- WORK REQUEST:
Search the records below for "none ∧ assembleLine". Return that line and all remaining lines exactly.

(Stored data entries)
↓

-- ==== Sys2Proof/Tests/Slice0.lean ====
section
/-! SUPPORT. Tests. Every expected value is transcribed from the spec: from 95_test_vectors.md (the vector's id stands in
the test's docstring) or from the encoding tables of 30_encoding.md. After the tests, one witness for each statement that
has hypotheses. -/

namespace Sys2Proof.Tests

open Sys2Proof.Machine Sys2Proof.Claims

/-! Helpers. -/

/-- A register file that holds these bytes from `o` on, and 0x00 elsewhere. -/
def file (o : Nat) (bs : List Byte) : Memory :=
  match bs with
  | [] => []
  | b :: t => (file (o + 1) t).write o b

/-- BUSY at transaction `k`. -/
def busy (k : BitVec 4) : State := { State.reset with phase := .busy, k := k }

/-- The registers from `o` on and the scratch bytes both hold `bs`: the read of an RMW is done. -/
def afterRead (o : Nat) (bs : List Byte) : State :=
  { busy 1 with mem := file o bs, scr := fillSlots (Vector.replicate 8 0) 0 bs }

/-- What a step leaves: `n` registers from `o` on, and RSP's code and R. -/
def left (o n : Nat) : Host.Outcome State Fault Refusal → Option (List Byte × StatusCode × DWord)
  | .next t => some (readBytes t.mem o n, t.rsp.code, t.rsp.r)
  | _ => none

/-- The write of a setter over the one byte `old`: the byte after, the code and R. -/
def wrote (i : Instr) (o : Nat) (old : Byte) : Option (List Byte × StatusCode × DWord) :=
  left o 1 (exec i (afterRead o [old]))

/-- The write of a burst setter. -/
def wroteBurst (i : Instr) (o : Nat) (old : List Byte) : Option (List Byte × StatusCode × DWord) :=
  left o old.length (exec i (afterRead o old))

/-- The read of a getter: the code and R. -/
def got (i : Instr) (o : Nat) (bs : List Byte) : Option (StatusCode × DWord) :=
  match exec i { busy 0 with mem := file o bs } with
  | .next t => some (t.rsp.code, t.rsp.r)
  | _ => none

/-- RSP after issue. -/
def answered (p : Params) (w : CmdWord) : Option (Phase × Response) :=
  match step { State.reset with params := p, inputs := [.host w] } with
  | .next t => some (t.phase, t.rsp)
  | _ => none

/-- A timekeeper's step on the bytes `bs` of SEC to DATE, or to YEAR, and the registers it leaves from `o` on. -/
def ticked (m : Memory) (p : Params) (input : Input) (o n : Nat) : Option (List Byte) :=
  match step { State.reset with mem := m, params := p, inputs := [input] } with
  | .next t => some (readBytes t.mem o n)
  | _ => none

/-! Well-formedness: the one check there is. -/

theorem test_setout_five_ill_formed : (Instr.setout 5).wellFormed = false := by decide
theorem test_setout_255_ill_formed : (Instr.setout 255).wellFormed = false := by decide
theorem test_setout_four_well_formed : (Instr.setout 4).wellFormed = true := by decide
theorem test_setsec_255_well_formed : (Instr.setsec 255).wellFormed = true := by decide

/-! Decoding, one word for each constructor: the opcode of R79's map, the operand by the format's bits. -/

/-- Formats N, B8 and Y16. -/
theorem test_decode_field_setters :
    decode 0x000000000000000000 = .ok .nop ∧ decode 0x01000000000000001E = .ok (.setsec 30) ∧
    decode 0x02000000000000003B = .ok (.setmin 59) ∧ decode 0x030000000000000003 = .ok (.sethour 3) ∧
    decode 0x040000000000000007 = .ok (.setweek 7) ∧ decode 0x05000000000000001D = .ok (.setday 29) ∧
    decode 0x06000000000000000C = .ok (.setmonth 12) ∧ decode 0x0700000000000007E8 = .ok (.setyear 2024) := by
  exact ⟨rfl, rfl, rfl, rfl, rfl, rfl, rfl, rfl⟩

theorem test_decode_field_getters :
    decode 0x090000000000000000 = .ok .getsec ∧ decode 0x0A0000000000000000 = .ok .getmin ∧
    decode 0x0B0000000000000000 = .ok .gethour ∧ decode 0x0C0000000000000000 = .ok .getweek ∧
    decode 0x0D0000000000000000 = .ok .getday ∧ decode 0x0E0000000000000000 = .ok .getmonth ∧
    decode 0x0F0000000000000000 = .ok .getyear := by
  exact ⟨rfl, rfl, rfl, rfl, rfl, rfl, rfl⟩

/-- Formats DT, T3 and M1 (V27, V28, T-MODE, V30, V36). -/
theorem test_decode_compositions_and_modes :
    decode 0x10000000001D0207E8 = .ok (.setdate 29 2 2024) ∧ decode 0x110000000000030000 = .ok (.settime 3 0 0) ∧
    decode 0x120000000000000001 = .ok (.sethmode true) ∧ decode 0x120000000000000000 = .ok (.sethmode false) ∧
    decode 0x130000000000000000 = .ok .gethmode ∧ decode 0x140000000000000001 = .ok (.setmer true) ∧
    decode 0x150000000000000000 = .ok .getmer := by
  exact ⟨rfl, rfl, rfl, rfl, rfl, rfl, rfl⟩

/-- Formats E32, N and F64 (V49). -/
theorem test_decode_epoch_oscillator_batch :
    decode 0x160000000012345678 = .ok (.setepoch 0x12345678) ∧ decode 0x170000000000000000 = .ok .getepoch ∧
    decode 0x180000000000000000 = .ok .start ∧ decode 0x190000000000000000 = .ok .stop ∧
    decode 0x1A0000000000000000 = .ok .isrun ∧ decode 0x1B0000000000000000 = .ok .getdt ∧
    decode 0x1C07E8021D04C30F00 = .ok (.setdt ⟨2024, 2, 29, 4, true, true, 3, 15, 0⟩) := by
  exact ⟨rfl, rfl, rfl, rfl, rfl, rfl, rfl⟩

/-- Format A4 (A1, A5, A7, A9, A13, A15, A17). -/
theorem test_decode_alarm_setters :
    decode 0x20000000000000001E = .ok (.seta1s 30) ∧ decode 0x210000000000000F1E = .ok (.seta1ms 15 30) ∧
    decode 0x220000000000050F1E = .ok (.seta1hms 5 15 30) ∧
    decode 0x23000000001D050F1E = .ok (.seta1dhms 29 5 15 30) ∧ decode 0x240000000000002D00 = .ok (.seta2m 45) ∧
    decode 0x250000000000070000 = .ok (.seta2hm 7 0) ∧ decode 0x260000000001000000 = .ok (.seta2dhm 1 0 0) := by
  exact ⟨rfl, rfl, rfl, rfl, rfl, rfl, rfl⟩

theorem test_decode_alarm_control :
    decode 0x280000000000000000 = .ok .geta1 ∧ decode 0x290000000000000000 = .ok .geta2 ∧
    decode 0x2A0000000000000000 = .ok .en1 ∧ decode 0x2B0000000000000000 = .ok .en2 ∧
    decode 0x2C0000000000000000 = .ok .dis1 ∧ decode 0x2D0000000000000000 = .ok .dis2 ∧
    decode 0x2E0000000000000000 = .ok .trg1 ∧ decode 0x2F0000000000000000 = .ok .trg2 ∧
    decode 0x300000000000000000 = .ok .clr1 ∧ decode 0x310000000000000000 = .ok .clr2 ∧
    decode 0x320000000000000000 = .ok .almpin := by
  exact ⟨rfl, rfl, rfl, rfl, rfl, rfl, rfl, rfl, rfl, rfl, rfl⟩

/-- Formats O8 and S8 (X2, X10), and N. -/
theorem test_decode_auxiliary :
    decode 0x380000000000000002 = .ok (.setout 2) ∧ decode 0x390000000000000000 = .ok .getout ∧
    decode 0x3A0000000000000000 = .ok .sqwpin ∧ decode 0x3B0000000000000000 = .ok .getage ∧
    decode 0x3C00000000000000FE = .ok (.setage 0xFE) ∧ decode 0x3D0000000000000000 = .ok .gettemp := by
  exact ⟨rfl, rfl, rfl, rfl, rfl, rfl⟩

/-- Q7: reserved operand bits are ignored. -/
theorem test_decode_ignores_reserved_bits : decode 0x01FFFFFFFFFFFFFF1E = .ok (.setsec 30) := rfl

/-- The ends of each range R83 reserves. -/
theorem test_decode_reserved :
    ∀ op ∈ [0x08#8, 0x1D, 0x1F, 0x27, 0x33, 0x37, 0x3E, 0xFF], decode (op ++ 0#64) = .error (.reservedOpcode op) := by
  simp only [List.forall_mem_cons]
  exact ⟨rfl, rfl, rfl, rfl, rfl, rfl, rfl, rfl, by simp⟩

/-- The table's bytes, numbered as a 72-bit word, through the host's entry (V27). -/
theorem test_decodeTableWord : decodeTableWord 72 0x10000000001D0207E8 = some (.setdate 29 2 2024) := by decide

/-! The assembler (R85, R86), on the lines and words of 95_test_vectors.md. -/

/-- The words a line assembles to. -/
def assembled (line : String) : Option (List CmdWord) := (assembleLine line.toList).map (·.map encode)

/-- V27, V49, X3, X10, P1 step 1, and a line with a comment. -/
theorem test_assembler :
    assembled "SETDATE 29, 2, 2024" = some [0x10000000001D0207E8] ∧
    assembled "SETDT 2024, 2, 29, 4, 3, 15, 0, H12, PM" = some [0x1C07E8021D04C30F00] ∧
    assembled "SETOUT SQW3" = some [0x380000000000000004] ∧ assembled "SETAGE -2" = some [0x3C00000000000000FE] ∧
    assembled "SETHMODE 12" = some [0x120000000000000001] ∧
    assembled "SETSEC 0x1E ; thirty" = some [0x01000000000000001E] ∧ assembled "; nothing" = some [] := by decide

/-- The pseudo-instructions of R86, and two lines that are none. -/
theorem test_pseudo_instructions :
    assembleLine "SETALARM1 5, 15, 30".toList = some [.seta1hms 5 15 30] ∧
    assembleLine "SETALARM2 7, 0".toList = some [.seta2hm 7 0] ∧ assembleLine "CLEARALARM 2".toList = some [.clr2] ∧
    assembleLine "SETTIME12 3, 0, 0, PM".toList = some [.sethmode true, .setmer true, .settime 3 0 0] ∧
    assembleLine "SETSEC 256".toList = none ∧ assembleLine "SETDT 2024, 2, 29, 4, 15, 15, 0, H24, PM".toList = none := by
  decide

/-! The codec (section 2.1). -/

theorem test_toBCD8 :
    toBCD8 0 = 0x00 ∧ toBCD8 9 = 0x09 ∧ toBCD8 59 = 0x59 ∧ toBCD8 99 = 0x99 ∧ toBCD8 100 = 0xA0 ∧ toBCD8 159 = 0xF9 ∧
    toBCD8 160 = 0x00 ∧ toBCD8 200 = 0x40 ∧ toBCD8 255 = 0x95 := by decide

theorem test_fromBCD8 :
    fromBCD8 0x59 = 59 ∧ fromBCD8 0x0A = 10 ∧ fromBCD8 0x7F = 85 ∧ fromBCD8 0xA0 = 100 ∧ fromBCD8 0xFF = 165 := by decide

theorem test_pack : pack 0x80 0x7F 85 = 0x85 ∧ fieldVal 0x85 0x7F = 5 := by decide

/-- `decHour` as the triple (h12, pm, val). -/
theorem test_decHour :
    [0x63, 0x23, 0x03, 0x52, 0x3F, 0x7F].map (fun b => (hourIs12 b, hourIsPm b, decHourVal b)) =
      [(true, true, 3), (false, false, 23), (false, false, 3), (true, false, 12), (false, false, 45), (true, true, 25)] := by
  decide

↑

- YOUR SOLUTION:
    assembleLine "SETSEC 256".toList = none ∧ assembleLine "SETDT 2024, 2, 29, 4, 15, 15, 0, H24, PM".toList = none := by
  decide

/-! The codec (section 2.1). -/

theorem test_toBCD8 :
    toBCD8 0 = 0x00 ∧ toBCD8 9 = 0x09 ∧ toBCD8 59 = 0x59 ∧ toBCD8 99 = 0x99 ∧ toBCD8 100 = 0xA0 ∧ toBCD8 159 = 0xF9 ∧
    toBCD8 160 = 0x00 ∧ toBCD8 200 = 0x40 ∧ toBCD8 255 = 0x95 := by decide

theorem test_fromBCD8 :
    fromBCD8 0x59 = 59 ∧ fromBCD8 0x0A = 10 ∧ fromBCD8 0x7F = 85 ∧ fromBCD8 0xA0 = 100 ∧ fromBCD8 0xFF = 165 := by decide

theorem test_pack : pack 0x80 0x7F 85 = 0x85 ∧ fieldVal 0x85 0x7F = 5 := by decide

/-- `decHour` as the triple (h12, pm, val). -/
theorem test_decHour :
    [0x63, 0x23, 0x03, 0x52, 0x3F, 0x7F].map (fun b => (hourIs12 b, hourIsPm b, decHourVal b)) =
      [(true, true, 3), (false, false, 23), (false, false, 3), (true, false, 12), (false, false, 45), (true, true, 25)] := by
  decide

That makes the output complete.